Re. Blueberries: the south line of 7 all came from pots. 6 were about 3-4 year plants in 3 gallon pots since I dug them over a year ago; they were just about to leaf out, and did burst when I planted them. The 7th ans easternmost was in a larger pot, given by neighbors; it seems to be a small variety, maybe a couple of years following being pruned to the ground. In addition, they gave me another one in a large pot, looks like a 2-3 year plant and was already leafed out. I put that one at the house end of the north bed, and it seems fine.

Weather continues to be clear, barely (or not even) freezing at night, 50s or even 60s in the lengthening afternoons. Looks good for St Patty's Day potato planting in the north bed, which I'll probably extend more before planting.

Wednesday, March 4, 2015

The New Place

Circa March, 2014

I'd pretty much left this blog for dead.

But now, it comes back as a way to keep a garden journal of the newest tabula rasa, as seen in the above abode, wherein I now abide. Instead of .rtf or .doc, klunkily entering dates, I'll ill-advisedly put my trust in the web to preserve this journal. Because it will bother with the entering-of-the-dates.

So anyway, time for some catching up:
  • Bought the house last August, and since then the main things I've done are
  • Prune deadwood etc. from plum
  • Rasa-fy (I guess that would just be "erase") a tabula of raspberries hogging the middle of the yard.
  • Just got around to re-planting the best berry canes along the north fence.
  • In mid-Feb, chopped down rotten trunk of willow. Since then, I
  • Made a willow withe weir across most of the south boundary, but not before
  • Chopping Howard's fir branches shading the south central yard.
  • Also, some dead branches from my fir.
  • I dug out the bed from back porch to deck. 
  • I dug out the north strip bed
  • Somehow, I made a big pile of dirt on the south strip bed (future site)
  • Removed roses
  • I raked and corn-glutened the north bed
  • I rigged a hops block and
  • Planted Fuggles and Bullion and Willcadia hops to climb yon block
  • Planted poppies next to the hops after digging out tree-base ivy and holly, not to mention a bunch more cinder bricks 
  • What with all the erasing and digging, I created various piles of dirt laden with buttercup and bindweed. I'm trying to segregate and consolidate.
  • Established the south-back as compost and brushlandia. Doing a creeping worm heap of scraps-browns-grit, and it seems to be going well. Consolidating and burning the brush where I
  • Made a fire-pit. Needs slight expansion and a few more imu stones.
  • Exposed brick edging L, basis for the back beds. 
  • Inside the L will be th south strip, maybe with a cold frame
  • South of the L will be a grass strip
  • South of that, in an existing low spot, I just planted 7 blueberry bushes. 
  • The current heaps are these: worm-scraps, fine willow, willow-withes, willow stakes, fir foliage, future firewood, various rocks and woods, ...
Maybe (probably) there is more. But that's the main points. Another urgent task is to get hops in south of the house. There's good sun and circulation, but fairly tight space, and the neighbor is planning on a new roof soon.
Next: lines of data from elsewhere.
/-- Bits [47:0] of a scalar. -/
def lowAddr (w : Word) : Addr := w.setWidth 48

-- Arithmetic, logic, shifts -------------------------------------------------------------------------------------------

/-- d := x + y (R89). -/
def slotAdd (g : Nat) (o : RR) : SlotAct :=
  ⟨sslotNo o.sl, o.p, true, fun s => putS g o.sl 1 o.d (s.sreg g o.x + s.sreg g o.y) s⟩

/-- `ADD`. -/
def execAdd (g : Nat) (o : RR) (s : State) : Host.Outcome State Fault Refusal :=
  checked s (.add g o) (s.issueOne g (slotAdd g o))

/-- d := x − y (R89). -/
def slotSub (g : Nat) (o : RR) : SlotAct :=
  ⟨sslotNo o.sl, o.p, true, fun s => putS g o.sl 1 o.d (s.sreg g o.x - s.sreg g o.y) s⟩

/-- `SUB`. -/
def execSub (g : Nat) (o : RR) (s : State) : Host.Outcome State Fault Refusal :=
  checked s (.sub g o) (s.issueOne g (slotSub g o))

/-- d := low 64 bits of x × y, latency 3 (R89, R106). -/
def slotMul (g : Nat) (o : RR) : SlotAct :=
  ⟨sslotNo o.sl, o.p, true, fun s => putS g o.sl 3 o.d (s.sreg g o.x * s.sreg g o.y) s⟩

/-- `MUL`. -/
def execMul (g : Nat) (o : RR) (s : State) : Host.Outcome State Fault Refusal :=
  checked s (.mul g o) (s.issueOne g (slotMul g o))

/-- Bitwise (R89). -/
def slotAnd (g : Nat) (o : RR) : SlotAct :=
  ⟨sslotNo o.sl, o.p, true, fun s => putS g o.sl 1 o.d (s.sreg g o.x &&& s.sreg g o.y) s⟩

/-- `AND`. -/
def execAnd (g : Nat) (o : RR) (s : State) : Host.Outcome State Fault Refusal :=
  checked s (.and g o) (s.issueOne g (slotAnd g o))

/-- Bitwise (R89). -/
def slotOr (g : Nat) (o : RR) : SlotAct :=
  ⟨sslotNo o.sl, o.p, true, fun s => putS g o.sl 1 o.d (s.sreg g o.x ||| s.sreg g o.y) s⟩

/-- `OR`. -/
def execOr (g : Nat) (o : RR) (s : State) : Host.Outcome State Fault Refusal :=
  checked s (.or g o) (s.issueOne g (slotOr g o))

/-- Bitwise (R89). -/
def slotXor (g : Nat) (o : RR) : SlotAct :=
  ⟨sslotNo o.sl, o.p, true, fun s => putS g o.sl 1 o.d (s.sreg g o.x ^^^ s.sreg g o.y) s⟩

/-- `XOR`. -/
def execXor (g : Nat) (o : RR) (s : State) : Host.Outcome State Fault Refusal :=
  checked s (.xor g o) (s.issueOne g (slotXor g o))

/-- Left shift by y[5:0] (R89). -/
def slotShl (g : Nat) (o : RR) : SlotAct :=
  ⟨sslotNo o.sl, o.p, true, fun s => putS g o.sl 1 o.d (s.sreg g o.x <<< ((s.sreg g o.y).toNat % 64)) s⟩

/-- `SHL`. -/
def execShl (g : Nat) (o : RR) (s : State) : Host.Outcome State Fault Refusal :=
  checked s (.shl g o) (s.issueOne g (slotShl g o))

/-- Logical right shift by y[5:0] (R89). -/
def slotShr (g : Nat) (o : RR) : SlotAct :=
  ⟨sslotNo o.sl, o.p, true, fun s => putS g o.sl 1 o.d (s.sreg g o.x >>> ((s.sreg g o.y).toNat % 64)) s⟩

/-- `SHR`. -/
def execShr (g : Nat) (o : RR) (s : State) : Host.Outcome State Fault Refusal :=
  checked s (.shr g o) (s.issueOne g (slotShr g o))

/-- Arithmetic right shift by y[5:0] (R89). -/
def slotSar (g : Nat) (o : RR) : SlotAct :=
  ⟨sslotNo o.sl, o.p, true, fun s => putS g o.sl 1 o.d ((s.sreg g o.x).sshiftRight ((s.sreg g o.y).toNat % 64)) s⟩

/-- `SAR`. -/
def execSar (g : Nat) (o : RR) (s : State) : Host.Outcome State Fault Refusal :=
  checked s (.sar g o) (s.issueOne g (slotSar g o))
Well, it's 11:11 now, so I think I'll head to bed. More later.


Saturday, December 7, 2013

Foment a Ferment, the Lazy Cider-Punk's Guide

Bubble bubble, no toil, no trouble.

For years, I've wanted to make hard cider, but never have enough apples at once for it to be worthwhile. I always give the tree's owner a good share, and maybe some to friends and neighbors, but basically the girls and I drink it as fast as we make it. Despite a particularly generous neighbor this year, it was the same story.
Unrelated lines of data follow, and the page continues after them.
-- ==== Sys2Proof/Machine/Vector.lean ====
section
/-! DEFINITION. Slot V: the vector operations on every lane of every core (R69 to R75, R93 to R95, R106). Types are 0 FP32,
1 BF16, 2 INT32. A lane's result is an encoding with the flags it raises. -/

namespace Sys2Proof.Machine

-- Lanes ---------------------------------------------------------------------------------------------------------------

/-- The n lanes of w bits of a vector word, lane 0 first (R83). -/
def lanesOf (w n : Nat) (x : VWord) : List Nat := (List.range n).map (fun l => (x.toNat >>> (w * l)) % 2 ^ w)

/-- Lanes of w bits as a vector word, zero above. -/
def packLanes (w : Nat) (l : List Nat) : VWord := BitVec.ofNat 4096 (l.foldr (fun v acc => v % 2 ^ w + 2 ^ w * acc) 0)

/-- Lane width of a type. -/
def laneW (ty : Nat) : Nat := if ty = 1 then 16 else 32

/-- Lanes of a core. -/
def laneN (ty : Nat) : Nat := if ty = 1 then 256 else 128

/-- The element format of a floating-point type. -/
def laneFmt (ty : Nat) : Fmt := if ty = 1 then .bf16 else .fp32

/-- A plain result. -/
def plainRes (v : Nat) : FpRes := ⟨v, 0⟩

/-- The rounding of the result at index idx, under the slot's rm, tensor index and stream (R72, R75, R95). -/
def State.vRnd (s : State) (g : Nat) (rm base stream idx : Nat) : Rnd :=
  match rm with
  | 0 => .rne
  | 1 => .rtz
  | _ => .sr (srWord (s.taskSeed g) (base + idx) stream purposeVSR)

/-- The tensor index and stream that register s N names (R95). -/
def State.vIndex (s : State) (g n : Nat) : Nat := (s.sreg g n).toNat
def State.vStream (s : State) (g n : Nat) : Nat := (s.sreg g ((n + 1) % 32)).toNat % 2 ^ 32

/-- Queue a vector result computed per core, with the flags of all lanes. -/
def putV (g d lat w : Nat) (f : Nat → List FpRes) (s : State) : SlotRes :=
  let r := (List.range 4).map f
  let fl := r.foldl (fun a l => l.foldl (fun a x => a ||| x.flags) a) 0
  let word := fun c => packLanes w ((r.getD c []).map FpRes.bits)
  .ok (s.pendRes g 2 lat fl (.v d (word 0) (word 1) (word 2) (word 3))) none

/-- Queue the byte quarter q of a vector register (R94). -/
def putQuarter (g d q lat : Nat) (f : Nat → List FpRes) (s : State) : SlotRes :=
  let r := (List.range 4).map f
  let fl := r.foldl (fun a l => l.foldl (fun a x => a ||| x.flags) a) 0
  let word := fun c => (packLanes 8 ((r.getD c []).map FpRes.bits)).setWidth 1024
  .ok (s.pendRes g 2 lat fl (.vq d q (word 0) (word 1) (word 2) (word 3))) none

/-- The lanes of a register in core c. -/
def State.vlanes (s : State) (g r c ty : Nat) : List Nat := lanesOf (laneW ty) (laneN ty) (s.vreg g r c)

/-- A result per lane from one source. -/
def map1 (f : Nat → Nat → FpRes) (xs : List Nat) : List FpRes := xs.zipIdx.map (fun e => f e.2 e.1)

/-- A result per lane from two sources. -/
def map2 (f : Nat → Nat → Nat → FpRes) (xs ys : List Nat) : List FpRes := map1 (fun l e => f l e (ys.getD l 0)) xs

/-- A two-source operation: fi on integers, ff on decoded values with the lane's rounding. -/
def vBin (g : Nat) (o : VOp) (lat : Nat) (fi : Int → Int → Int) (ff : Fmt → Rnd → Val → Val → FpRes) (s : State) : SlotRes :=
  let ty := o.ty.val
  let f := laneFmt ty
  putV g o.vd lat (laneW ty) (fun c => map2 (fun l x y =>
    if ty = 2 then plainRes (wrapInt 32 (fi (sInt 32 x) (sInt 32 y)))
    else ff f (s.vRnd g o.rm (s.vIndex g o.s) (s.vStream g o.s) (laneN ty * c + l)) (f.decode x) (f.decode y))
    (s.vlanes g o.vx c ty) (s.vlanes g o.vy c ty)) s

-- Legal encodings -----------------------------------------------------------------------------------------------------

/-- rm is not the reserved mode, and s is zero unless rm is SR (R93). -/
def vRmOk (o : VOp) : Bool := o.rm != 3 && (o.rm == 2 || o.s == 0)

/-- rm and s are zero. -/
def vNoRm (o : VOp) : Bool := o.rm == 0 && o.s == 0

/-- Fields of VADD and its like: rm and s for FP types only. -/
def vArith (o : VOp) : Bool := o.ty != 3 && (if o.ty == 2 then (vNoRm o) else (vRmOk o)) && o.cv == 0

-- Arithmetic ----------------------------------------------------------------------------------------------------------

/-- vd := vx + vy (R93). -/
def slotVadd (g : Nat) (o : VOp) : SlotAct :=
  ⟨2, o.p, (vArith o) && o.vz == 0, fun s => vBin g o 4 (· + ·) fpAdd s⟩

/-- `VADD`. -/
def execVadd (g : Nat) (o : VOp) (s : State) : Host.Outcome State Fault Refusal :=
  checked s (.vadd g o) (s.issueOne g (slotVadd g o))

/-- vd := vx − vy (R93). -/
def slotVsub (g : Nat) (o : VOp) : SlotAct :=
  ⟨2, o.p, (vArith o) && o.vz == 0, fun s => vBin g o 4 (· - ·) (fun f md x y => fpAdd f md x y.flip) s⟩

/-- `VSUB`. -/
def execVsub (g : Nat) (o : VOp) (s : State) : Host.Outcome State Fault Refusal :=
  checked s (.vsub g o) (s.issueOne g (slotVsub g o))

/-- vd := vx × vy (R93). -/
def slotVmul (g : Nat) (o : VOp) : SlotAct :=
  ⟨2, o.p, (vArith o) && o.vz == 0, fun s => vBin g o 4 (· * ·) fpMul s⟩

/-- `VMUL`. -/
def execVmul (g : Nat) (o : VOp) (s : State) : Host.Outcome State Fault Refusal :=
  checked s (.vmul g o) (s.issueOne g (slotVmul g o))

/-- vd := vx × vy + vz, rounded once, latency 5 (R69, R93). -/
def slotVfma (g : Nat) (o : VOp) : SlotAct :=
  ⟨2, o.p, (vArith o), fun s => 
    let ty := o.ty.val
    let f := laneFmt ty
    putV g o.vd 5 (laneW ty) (fun c =>
      let zs := s.vlanes g o.vz c ty
      map2 (fun l x y =>
        let z := zs.getD l 0
        if ty = 2 then plainRes (wrapInt 32 (sInt 32 x * sInt 32 y + sInt 32 z))
        else fpFma f (s.vRnd g o.rm (s.vIndex g o.s) (s.vStream g o.s) (laneN ty * c + l)) (f.decode x) (f.decode y)
          (f.decode z)) (s.vlanes g o.vx c ty) (s.vlanes g o.vy c ty)) s⟩

/-- `VFMA`. -/
def execVfma (g : Nat) (o : VOp) (s : State) : Host.Outcome State Fault Refusal :=
  checked s (.vfma g o) (s.issueOne g (slotVfma g o))

/-- Minimum or maximum of lanes (R70). -/
def vMinMax (g : Nat) (o : VOp) (isMax : Bool) (s : State) : SlotRes :=
  let ty := o.ty.val
  putV g o.vd 4 (laneW ty) (fun c => map2 (fun _ x y =>
    if ty = 2 then plainRes (if decide (sInt 32 x < sInt 32 y) != isMax then x else y)
    else fpMinMax (laneFmt ty) isMax x y) (s.vlanes g o.vx c ty) (s.vlanes g o.vy c ty)) s

/-- Fields of VMIN and the compares. -/
def vTwo (o : VOp) : Bool := o.ty != 3 && o.vz == 0 && (vNoRm o) && o.cv == 0

/-- IEEE minimum, or signed minimum (R70, R93). -/
def slotVmin (g : Nat) (o : VOp) : SlotAct :=
  ⟨2, o.p, (vTwo o), fun s => vMinMax g o false s⟩

/-- `VMIN`. -/
def execVmin (g : Nat) (o : VOp) (s : State) : Host.Outcome State Fault Refusal :=
  checked s (.vmin g o) (s.issueOne g (slotVmin g o))

/-- IEEE maximum, or signed maximum (R70, R93). -/
def slotVmax (g : Nat) (o : VOp) : SlotAct :=
  ⟨2, o.p, (vTwo o), fun s => vMinMax g o true s⟩

/-- `VMAX`. -/
def execVmax (g : Nat) (o : VOp) (s : State) : Host.Outcome State Fault Refusal :=
  checked s (.vmax g o) (s.issueOne g (slotVmax g o))

/-- Change of sign bits of one lane: neg flips the sign, otherwise it is cleared; a NaN gives the canonical NaN (R70). -/
def signLane (ty : Nat) (neg : Bool) (x : Nat) : FpRes :=
  if ty = 2 then
    let i := sInt 32 x
    plainRes (wrapInt 32 (if neg then -i else if i < 0 then -i else i))
  else
    let f := laneFmt ty
    match f.decode x with
    | .nan sig _ => f.nanRes (if sig then fINV else 0)
    | _ =>
      let mag := x % 2 ^ (laneW ty - 1)
      plainRes (if neg && x == mag then mag + 2 ^ (laneW ty - 1) else mag)

/-- Fields of VABS and VNEG. -/
def vOne (o : VOp) : Bool := (vTwo o) && o.vy == 0

/-- vd := |vx| (R93). -/
def slotVabs (g : Nat) (o : VOp) : SlotAct :=
  ⟨2, o.p, (vOne o), fun s => putV g o.vd 4 (laneW o.ty) (fun c => map1 (fun _ x => signLane o.ty false x) (s.vlanes g o.vx c o.ty)) s⟩

/-- `VABS`. -/
def execVabs (g : Nat) (o : VOp) (s : State) : Host.Outcome State Fault Refusal :=
  checked s (.vabs g o) (s.issueOne g (slotVabs g o))

/-- vd := −vx (R93). -/
def slotVneg (g : Nat) (o : VOp) : SlotAct :=
  ⟨2, o.p, (vOne o), fun s => putV g o.vd 4 (laneW o.ty) (fun c => map1 (fun _ x => signLane o.ty true x) (s.vlanes g o.vx c o.ty)) s⟩

/-- `VNEG`. -/
def execVneg (g : Nat) (o : VOp) (s : State) : Host.Outcome State Fault Refusal :=
  checked s (.vneg g o) (s.issueOne g (slotVneg g o))

/-- The scalar operand of VADDS and VBCAST: s[31:0], or s[15:0] for BF16. -/
def State.vScalar (s : State) (g n ty : Nat) : Nat := (s.sreg g n).toNat % 2 ^ laneW ty

/-- vd := vx + scalar; in SR mode the index and stream are in s N+1 and s N+2 (R93, R95). -/
def slotVadds (g : Nat) (o : VOp) : SlotAct :=
  ⟨2, o.p, o.ty != 3 && o.rm != 3 && (o.ty != 2 || o.rm == 0) && o.vy == 0 && o.vz == 0 && o.cv == 0, fun s => 
    let ty := o.ty.val
    let f := laneFmt ty
    let y := s.vScalar g o.s ty
    let n1 := (o.s.val + 1) % 32
    putV g o.vd 4 (laneW ty) (fun c => map1 (fun l x =>
      if ty = 2 then plainRes (wrapInt 32 (sInt 32 x + sInt 32 y))
      else fpAdd f (s.vRnd g o.rm (s.vIndex g n1) (s.vStream g n1) (laneN ty * c + l)) (f.decode x) (f.decode y))
      (s.vlanes g o.vx c ty)) s⟩

/-- `VADDS`. -/
def execVadds (g : Nat) (o : VOp) (s : State) : Host.Outcome State Fault Refusal :=
  checked s (.vadds g o) (s.issueOne g (slotVadds g o))

/-- Legal VCVT fields (R93, R94). -/
def vCvtOk (o : VOp) : Bool :=
  let cv := o.cv.val
  decide (cv < 12) && o.vz == 0 && (decide (cv ≤ 1) || o.vy == 0) && (decide (8 ≤ cv) || o.ty == 0)
    && (if decide (cv ≤ 1) || (decide (6 ≤ cv) && decide (cv ≤ 9)) then (vRmOk o) else (vNoRm o))

/-- Bytes of quarter q of a vector word (R94). -/
def quarterOf (x : VWord) (q : Nat) : List Nat := (List.range 128).map (fun b => (x.toNat >>> (8 * (128 * q + b))) % 256)

/-- Narrow FP32 lanes of vx, then of vy, to a 16-bit format (codes 0x0 and 0x1). -/
def cvtNarrow (g : Nat) (o : VOp) (f : Fmt) (s : State) : SlotRes :=
  putV g o.vd 4 16 (fun c => map1 (fun l x =>
    f.encode (s.vRnd g o.rm (s.vIndex g o.s) (s.vStream g o.s) (256 * c + l)) false (Fmt.fp32.decode x))
    (s.vlanes g o.vx c 0 ++ s.vlanes g o.vy c 0)) s

/-- Widen 16-bit lanes from lane lo of vx to FP32 (codes 0x2 to 0x5). -/
def cvtWiden (g : Nat) (o : VOp) (f : Fmt) (lo : Nat) (s : State) : SlotRes :=
  putV g o.vd 4 32 (fun c => map1 (fun _ x => Fmt.fp32.encode .rne false (f.decode x))
    (((s.vlanes g o.vx c 1).drop lo).take 128)) s

/-- Narrow FP32 lanes to FP8 bytes in a quarter of vd (codes 0x8 and 0x9). -/
def cvtFp8 (g : Nat) (o : VOp) (f : Fmt) (s : State) : SlotRes :=
  putQuarter g o.vd o.ty 4 (fun c => map1 (fun l x =>
    f.encode (s.vRnd g o.rm (s.vIndex g o.s) (s.vStream g o.s) (128 * c + l)) false (Fmt.fp32.decode x))
    (s.vlanes g o.vx c 0)) s

/-- Widen FP8 bytes of a quarter of vx (codes 0xA and 0xB). -/
def cvtFromFp8 (g : Nat) (o : VOp) (f : Fmt) (s : State) : SlotRes :=
  putV g o.vd 4 32 (fun c => map1 (fun _ x => Fmt.fp32.encode .rne false (f.decode x)) (quarterOf (s.vreg g o.vx c) o.ty)) s

/-- FP32 from INT32 (code 0x7), exact then rounded. -/
def intToFp (md : Rnd) (x : Nat) : FpRes := Fmt.fp32.roundInt md (sInt 32 x) 0 false

/-- *Vector conversions* (R94). -/
def slotVcvt (g : Nat) (o : VOp) : SlotAct :=
  ⟨2, o.p, (vCvtOk o), fun s => 
    match o.cv.val with
    | 0 => cvtNarrow g o .bf16 s
    | 1 => cvtNarrow g o .fp16 s
    | 2 => cvtWiden g o .bf16 0 s
    | 3 => cvtWiden g o .bf16 128 s
    | 4 => cvtWiden g o .fp16 0 s
    | 5 => cvtWiden g o .fp16 128 s
    | 6 => putV g o.vd 4 32 (fun c => map1 (fun l x =>
        encodePlain 32 (s.vRnd g o.rm (s.vIndex g o.s) (s.vStream g o.s) (128 * c + l)) (Fmt.fp32.decode x))
        (s.vlanes g o.vx c 0)) s
    | 7 => putV g o.vd 4 32 (fun c => map1 (fun l x =>
        intToFp (s.vRnd g o.rm (s.vIndex g o.s) (s.vStream g o.s) (128 * c + l)) x) (s.vlanes g o.vx c 0)) s
    | 8 => cvtFp8 g o .e4m3 s
    | 9 => cvtFp8 g o .e5m2 s
    | 10 => cvtFromFp8 g o .e4m3 s
    | _ => cvtFromFp8 g o .e5m2 s⟩

/-- `VCVT`. -/
def execVcvt (g : Nat) (o : VOp) (s : State) : Host.Outcome State Fault Refusal :=
  checked s (.vcvt g o) (s.issueOne g (slotVcvt g o))

/-- A one-source FP operation with rounding. -/
def vUn (g : Nat) (o : VOp) (lat : Nat) (ff : Fmt → Rnd → Val → FpRes) (s : State) : SlotRes :=
  let ty := o.ty.val
  let f := laneFmt ty
  putV g o.vd lat (laneW ty) (fun c => map1 (fun l x =>
    ff f (s.vRnd g o.rm (s.vIndex g o.s) (s.vStream g o.s) (laneN ty * c + l)) (f.decode x)) (s.vlanes g o.vx c ty)) s

/-- Fields of VRCP, VRSQ and VSQRT: FP types only. -/
def vFpOne (o : VOp) : Bool := decide (o.ty.val < 2) && (vRmOk o) && o.vy == 0 && o.vz == 0 && o.cv == 0

/-- vd := 1 / vx, correctly rounded, latency 10 (R93). -/
def slotVrcp (g : Nat) (o : VOp) : SlotAct :=
  ⟨2, o.p, (vFpOne o), fun s => vUn g o 10 fpRcp s⟩

/-- `VRCP`. -/
def execVrcp (g : Nat) (o : VOp) (s : State) : Host.Outcome State Fault Refusal :=
  checked s (.vrcp g o) (s.issueOne g (slotVrcp g o))

/-- vd := 1 / √vx, correctly rounded, latency 10 (R93). -/
def slotVrsq (g : Nat) (o : VOp) : SlotAct :=
  ⟨2, o.p, (vFpOne o), fun s => vUn g o 10 fpRsqrt s⟩

/-- `VRSQ`. -/
def execVrsq (g : Nat) (o : VOp) (s : State) : Host.Outcome State Fault Refusal :=
  checked s (.vrsq g o) (s.issueOne g (slotVrsq g o))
Once you press the cider, you end up with a "cheese," the wheel of spent pomace, apples chewed by the mill and crushed dry by the press. In the past, this went onto the worm heap, but this time my inner cheapskate devised another step in the cycle.

I dumped some pomace into a bin, and filled it with water, on the theory that I could coax forth more sugar and get a ferment going that would yield some vinegar. Just a plain plastic bin, sprayed out with a hose, duct tape over two openings that the fruit flies would have entered. Snap on the lid and walk away.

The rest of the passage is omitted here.